WORK TO BE COMPLETED - Print exactly those lines that run from the beginning of the data to the line bearing "bytesOf 1 r.cold", inclusive.

DATA IN THIS EXERCISE -
>>
/-- A record's job clock and station, bytes 5 to 12. -/
def stampOf : Record → Nat × Int
  | .row r => (r.clock, r.station)
  | .gap g => (g.clock, g.first)
  | .restart clock station _ => (clock, station)
  | .mark clock station _ => (clock, station)

/-- Bytes 13 to 36 of a ROW record. -/
def rowBytes (r : RowRecord) : List Byte :=
  bytesOf 2 r.pitch ++ bytesOf 1 r.colLo ++ bytesOf 1 r.colHi ++ bytesOf 1 r.valid ++
    bytesOf 1 r.cold ++ bytesOf 1 r.min ++ bytesOf 1 r.max ++ bytesOf 1 r.mean ++
    bytesOf 2 r.flags.toNat ++ bytesOf 1 r.runCount ++
    ((r.runs ++ List.replicate 6 (0, 0)).take 6).flatMap fun (x : Nat × Nat) => bytesOf 1 x.1 ++ bytesOf 1 x.2

/-- The number of a gap's reason. -/
def reasonNum : GapReason → Nat
  | .queueFull => 0
  | .skipped => 1

/-- Bytes 13 to 36 of a record. -/
def bodyBytes : Record → List Byte
  | .row r => rowBytes r
  | .gap g => bytesOf 4 (unsignedOf 4 g.last) ++ bytesOf 4 g.rows ++ bytesOf 1 (reasonNum g.reason) ++
      bytesOf 1 (if g.restart then 1 else 0) ++ List.replicate 14 0
  | .restart _ _ cause => bytesOf 1 (causeNum cause) ++ List.replicate 23 0
  | .mark _ _ code => bytesOf 2 code ++ List.replicate 22 0

/-- The wire form of a record: bytes 0 to 36 of its slot. -/
def wireForm (n : Nat) (r : Record) : List Byte :=
  bytesOf 1 (kindOf r) ++ bytesOf 4 n ++ bytesOf 4 (stampOf r).1 ++
    bytesOf 4 (unsignedOf 4 (stampOf r).2) ++ bodyBytes r

/-- The 64 bytes of a record's slot. -/
def slotImage (n : Nat) (r : Record) : List Byte :=
  let covered := wireForm n r ++ List.replicate 25 0
  covered ++ crcBytes covered

/-- Whether a slot's bytes are all 255 (11.2). -/
def slotErased (l : List Byte) : Bool := l.all (· == 255)

/-- Whether a slot's bytes are valid: a kind of 0 to 3 and a matching CRC (11.2). -/
def slotValid (l : List Byte) : Bool :=
  decide (numberOf (l.take 1) ≤ 3) && crcBytes (l.take 62) == l.drop 62

/-- The record number in a slot's bytes. -/
def slotNumber (l : List Byte) : Nat := numberOf ((l.drop 1).take 4)

/-! ### The flash (11.1) -/

/-- The mark of a 64-byte place, where an operation left it open. -/
def markAt (l : List (Nat × Nat)) (place : Nat) : Option Nat := (l.find? (·.1 == place)).map (·.2)

/-- The byte held at an address; an unlisted address holds 255. -/
def cellAt (l : List Host.Cell) (a : Nat) : Byte := ((l.find? (·.1 == a)).map (·.2)).getD 255

/-- One byte read from the flash: an open place reads as a free value. -/
def readByte (f : Flash) (a : Nat) : Byte :=
  match markAt f.unsettled (a / 64) with
  | some m => Config.unsettledByte m a
  | none => cellAt f.cells a

/-- The 64 bytes of a place. -/
def readPlace (f : Flash) (place : Nat) : List Byte :=
  (List.range 64).map fun i => readByte f (64 * place + i)

/-- A value put under a key of a list that rises by its keys. -/
def putKey {α : Type} (k : Nat) (x : α) : List (Nat × α) → List (Nat × α)
  | [] => [(k, x)]
  | y :: ys => if k < y.1 then (k, x) :: y :: ys else if k = y.1 then (k, x) :: ys else y :: putKey k x ys

/-- A byte put at an address; 255 removes the entry. -/
def putByte (l : List Host.Cell) (a : Nat) (b : Byte) : List Host.Cell :=
  if b = 255 then l.filter (·.1 != a) else putKey a b l

/-- Bytes put at consecutive addresses. -/
def putBytes (l : List Host.Cell) (a : Nat) : List Byte → List Host.Cell
  | [] => l
  | b :: bs => putBytes (putByte l a b) (a + 1) bs

/-- A page program completes on one place. -/
def programPlace (f : Flash) (place : Nat) (l : List Byte) : Flash :=
  { cells := putBytes f.cells (64 * place) (l.take 64)
    unsettled := f.unsettled.filter (·.1 != place) }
<<
EXERCISE RESPONSE -
/-- A record's job clock and station, bytes 5 to 12. -/
def stampOf : Record → Nat × Int
  | .row r => (r.clock, r.station)
  | .gap g => (g.clock, g.first)
  | .restart clock station _ => (clock, station)
  | .mark clock station _ => (clock, station)

/-- Bytes 13 to 36 of a ROW record. -/
def rowBytes (r : RowRecord) : List Byte :=
  bytesOf 2 r.pitch ++ bytesOf 1 r.colLo ++ bytesOf 1 r.colHi ++ bytesOf 1 r.valid ++
    bytesOf 1 r.cold ++ bytesOf 1 r.min ++ bytesOf 1 r.max ++ bytesOf 1 r.mean ++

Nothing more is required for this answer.